Initial study results, released in 2003, found that the men who took finasteride
were 25 per cent less likely to develop prostate cancer. However, an unsettling
finding was that the men who took finasteride seemed more likely to have high-grade
tumors, which tend to grow quickly. (Tumors considered high-grade were found
in 6.4 per cent of men who took finasteride, compared with 5.1 per cent of men
who took a placebo.)

The re-evaluation included careful examination of prostates removed from 500
study subjects who developed cancer. Researchers concluded that finasteride
did not encourage high-grade tumors and that it had only appeared so because
the drug shrinks the prostate and makes tumors easier to find.
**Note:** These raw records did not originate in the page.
theorem State.Listed.pmLeave {m w0} (h : s.Listed) : (s.pmLeave m w0).Listed := by
  unfold State.pmLeave
  extract_lets tail key u v w
  have hu : u.Listed := h.shootDown
  have hv : v.Listed := hu.dropLines
  have hw : w.Listed := hv.setCandidates
  refine listed_ite h ?_
  split
  · exact h.agentPut.modMove
  · exact listed_ite h hw.agentPut.modMove
  · exact h.frame rfl rfl

theorem State.Listed.pmArriveLine {m i poison} (h : s.Listed) : (s.pmArriveLine m i poison).Listed := by
  unfold State.pmArriveLine
  extract_lets l u
  have hu : u.Listed := h
  exact listed_ite hu.setHome.setPoison.modMove h.recallDirty

theorem State.Listed.pmArrive {m w0 w3} (h : s.Listed) : (s.pmArrive m w0 w3).Listed := by
  unfold State.pmArrive
  split
  · exact h
  split
  · exact listed_ite h h.agentPut.modMove
  · exact h.shootDown

theorem State.Listed.execPeerMoveComplete {fn c va leaf} (h : s.Listed) : OutListed (Machine.execPeerMoveComplete fn c va leaf s) := by
  unfold Machine.execPeerMoveComplete
  extract_lets
  refine .next ?_
  split
  · exact h
  · exact listed_ite (listed_ite h (listed_ite h.pmArriveLine h.pmLeaveLine)) (listed_ite h (listed_ite h.pmArrive h.pmLeave))

theorem State.Listed.execPeerMoveControlWrite {fn c v} (h : s.Listed) : OutListed (Machine.execPeerMoveControlWrite fn c v s) := .next h.rwrite

theorem State.Listed.execCsplanWrite {part v} (h : s.Listed) : OutListed (Machine.execCsplanWrite part v s) := .next (listed_ite h h.rwrite)

theorem State.Listed.l2Change {ck fromPf v} (h : s.Listed) : (s.l2Change ck fromPf v).Listed :=
  listed_ite h.rsetBits (listed_ite h.rsetBits (listed_ite h.rset h.rset.modCtx))

theorem State.Listed.execL2partChange {fn c fromPf v} (h : s.Listed) : OutListed (Machine.execL2partChange fn c fromPf v s) := .next h.l2Change

theorem State.Listed.execL2partWinHiStage {fn c v} (h : s.Listed) : OutListed (Machine.execL2partWinHiStage fn c v s) := .next h.rset

theorem State.Listed.recallGroup {grp} (h : s.Listed) : (s.recallGroup grp).Listed := h.giveUp

theorem State.Listed.execL2partChangeComplete {fn c} (h : s.Listed) : OutListed (Machine.execL2partChangeComplete fn c s) := by
  unfold Machine.execL2partChangeComplete
  extract_lets ck mineLine u old rest mine v
  have hu : u.Listed := listed_ite h.recallGroup h
  have hv : v.Listed := hu
  refine .next (listed_ite h ?_)
  split
  extract_lets rest' gone
  exact .retry (.rsetBits hv)

theorem State.Listed.bankCorrected {b} (h : s.Listed) : (s.bankCorrected b).Listed := .countError h

theorem State.Listed.execHbmScrub {stack chan bank corrected} (h : s.Listed) : OutListed (Machine.execHbmScrub stack chan bank corrected s) :=
  .next (listed_ite h.bankCorrected h)

theorem State.Listed.execHbmRowSwap {stack chan bank row} (h : s.Listed) : OutListed (Machine.execHbmRowSwap stack chan bank row s) :=
  .next (listed_ite h (listed_ite h (listed_ite (.pfEvent h) (listed_ite h (.pfFault h)))))

theorem State.Listed.execHbmRefreshWindow {stack} (h : s.Listed) : OutListed (Machine.execHbmRefreshWindow stack s) := .next (listed_ite h h)

theorem State.Listed.mraStart {stack op v} (h : s.Listed) : (s.mraStart stack op v).Listed := by
  unfold State.mraStart
  split
  · exact h.rsetBits
  extract_lets s₁
  have hs₁ : s₁.Listed := h.rsetBits
  exact hs₁

theorem State.Listed.execMraReadBankCounts {stack v} (h : s.Listed) : OutListed (Machine.execMraReadBankCounts stack v s) := .next h.mraStart

theorem State.Listed.execMraReadModeRegister {stack v} (h : s.Listed) : OutListed (Machine.execMraReadModeRegister stack v s) := .next h.mraStart

theorem State.Listed.execMraClearBankCounts {stack v} (h : s.Listed) : OutListed (Machine.execMraClearBankCounts stack v s) := .next h.mraStart

theorem State.Listed.execMraOperationComplete {stack} (h : s.Listed) : OutListed (Machine.execMraOperationComplete stack s) := by
  unfold Machine.execMraOperationComplete
  refine .next ?_
  split
  · exact h
  extract_lets _ s₁
  have hs₁ : s₁.Listed := .rsetBits h
  split
  · exact hs₁.rset
  · split
    exact (hs₁.free.of_eq ‹_›).rset
  · exact hs₁

/-! ### Power (Power) -/

theorem State.Listed.showColumn {c} (h : s.Listed) : (s.showColumn c).Listed := h

theorem State.Listed.execEstimatorPeriod {col counts temps} (h : s.Listed) : OutListed (Machine.execEstimatorPeriod col counts temps s) :=
  .next (listed_ite h h.modCol.showColumn)

theorem State.Listed.hoopOn (h : s.Listed) : s.hoopOn.Listed := h

theorem State.Listed.execHoopBaseStop (h : s.Listed) : OutListed (Machine.execHoopBaseStop s) := .next (listed_ite h (.rset (.hoopOn h)))

theorem State.Listed.execHoopLayerStop {layer} (h : s.Listed) : OutListed (Machine.execHoopLayerStop layer s) := by
  unfold Machine.execHoopLayerStop
  extract_lets
  refine .next (listed_ite h (h.foldl fun t a ht => ?_).hoopOn)
  extract_lets
  split
  exact .showColumn (.setCol ht)

theorem State.Listed.execHoopcfgWrite {v} (h : s.Listed) : OutListed (Machine.execHoopcfgWrite v s) := .next h.rset

theorem State.Listed.execFrequencyChange {k v} (h : s.Listed) : OutListed (Machine.execFrequencyChange k v s) :=
  .next (listed_ite h h.noteClocks.rsetBits.rsetBits)

theorem State.Listed.execFrequencyChangeComplete {k} (h : s.Listed) : OutListed (Machine.execFrequencyChangeComplete k s) := .next h.rsetBits

theorem State.Listed.execRegulatorSelectWrite {j v} (h : s.Listed) : OutListed (Machine.execRegulatorSelectWrite j v s) :=
  .next (h.noteClocks.foldl fun _ _ ht => listed_ite ht ht.rsetBits)

theorem State.Listed.setLgate {l v} (h : s.Listed) : (s.setLgate l v).Listed := h

theorem State.Listed.setEvac {l on} (h : s.Listed) : (s.setEvac l on).Listed := h.foldl fun _ _ ht => ht.modCol

theorem State.Listed.gateLayer {l} (h : s.Listed) : (s.gateLayer l).Listed :=
  listed_ite h (listed_ite h.rsetBits (listed_ite h.rsetBits.setLgate.setEvac h))

theorem State.Listed.execLayerGateRequest {layer} (h : s.Listed) : OutListed (Machine.execLayerGateRequest layer s) := .next h.gateLayer

theorem State.Listed.execLayerEvacuationComplete {layer} (h : s.Listed) : OutListed (Machine.execLayerEvacuationComplete layer s) :=
  .next (listed_ite h.setLgate.setEvac.pfEvent h)

theorem State.Listed.execLayerGateRelease {layer} (h : s.Listed) : OutListed (Machine.execLayerGateRelease layer s) := by
  unfold Machine.execLayerGateRelease
  refine .next (listed_ite h ?_)
  extract_lets s₁
  have hs₁ : s₁.Listed := h.rsetBits
  split
  · exact hs₁.setLgate.setEvac
  · exact hs₁.setLgate
  · exact hs₁

theorem State.Listed.execLayerWakeComplete {layer} (h : s.Listed) : OutListed (Machine.execLayerWakeComplete layer s) :=
  .next (listed_ite (listed_ite h.setLgate.gateLayer h.setLgate) h)

theorem State.Listed.execGovernorPolicyWrite {off v} (h : s.Listed) : OutListed (Machine.execGovernorPolicyWrite off v s) :=
  .next (listed_ite (listed_ite h.govErr h.rset) (listed_ite (listed_ite h.govErr h.rwrite) h))

/-! ### Links, checkpoint and device reset (Links) -/

theorem State.Listed.execPeerLinkControlWrite {off v} (h : s.Listed) : OutListed (Machine.execPeerLinkControlWrite off v s) :=
  .next (listed_ite (listed_ite h.rsetBits h.rwrite) (listed_ite h.rwrite (listed_ite (listed_ite h h.rwrite) h)))

theorem State.Listed.execLinkFlitReplay {peer link} (h : s.Listed) : OutListed (Machine.execLinkFlitReplay peer link s) :=
  .next (listed_ite h h.countError)

theorem State.Listed.markLost {n} (h : s.Listed) : (s.markLost n).Listed := h

theorem State.Listed.execLinkLoss {peer link} (h : s.Listed) : OutListed (Machine.execLinkLoss peer link s) := by
  unfold Machine.execLinkLoss
  extract_lets u
  have hu : u.Listed := h.rsetBits.markLost
  refine .next (listed_ite (listed_ite h hu) (.markLost ?_))
  exact h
“Finasteride actually shrank the prostate gland, so it appeared in initial
studies that more cancer was being found in biopsies of men who took the drug,”
said Mary Redman, PhD, a biostatistician at the Fred Hutchinson Cancer Research
Center in Seattle. (Source: American Association for Cancer Research website.)

“What that means is that the cancer took up more prostate tissue in men
who were treated, and that is why it was easier to find in biopsy. Cancer was
probably missed more often in biopsies of men on a placebo drug because the
prostate gland itself was larger.”

The dose of finasteride used in the study was 5 mg. Finasteride is approved
for treatment of enlargement of the prostate (BPH) in 5 mg doses and is also
approved as a hair loss treatment in 1 mg doses.

The PCPT studied men 55 and older and was done by the Southwest Oncology Group,
a cancer clinical trials cooperative with medical centers across the U.S.

“About 200, 000 men per year are detected with prostate cancer in the
United States,” said Ian Thompson, M.D., of the University of Texas Health
Sciences Center at San Antonio, who was lead author of the PCPT study and is
senior author of two studies re-analyzing the data. “And of those men,
in excess of 90 per cent are treated with radiation or surgery, which have some
side effects. About a third to a quarter of those men might never have been
diagnosed with prostate cancer had they been taking finasteride. That’s
a big deal.” (Source: Reuters UK)

The Prostate Cancer Research Foundation of Canada recommends that men past
40 have both a digital rectal exam (DRE) and a prostate-specific antigen (PSA)
test annually.


–An estimated 24,700 Canadian men will be newly diagnosed with prostate cancer
in 2008.

–An estimated 4,300 Canadian men will die from prostate cancer in 2008.

–A Canadian man has a 1 in 7 chance of being diagnosed with prostate cancer
in his lifetime, and a 1 in 27 chance of dying from it.

–A 70 year-old Canadian man has a 6 per cent chance of developing prostate
cancer by age 80.

(Statistics from the Canadian Cancer Society)

Risk Factors*

Age: Age is the most important risk factor for prostate cancer.
The risk for developing the disease starts rising significantly after age 50.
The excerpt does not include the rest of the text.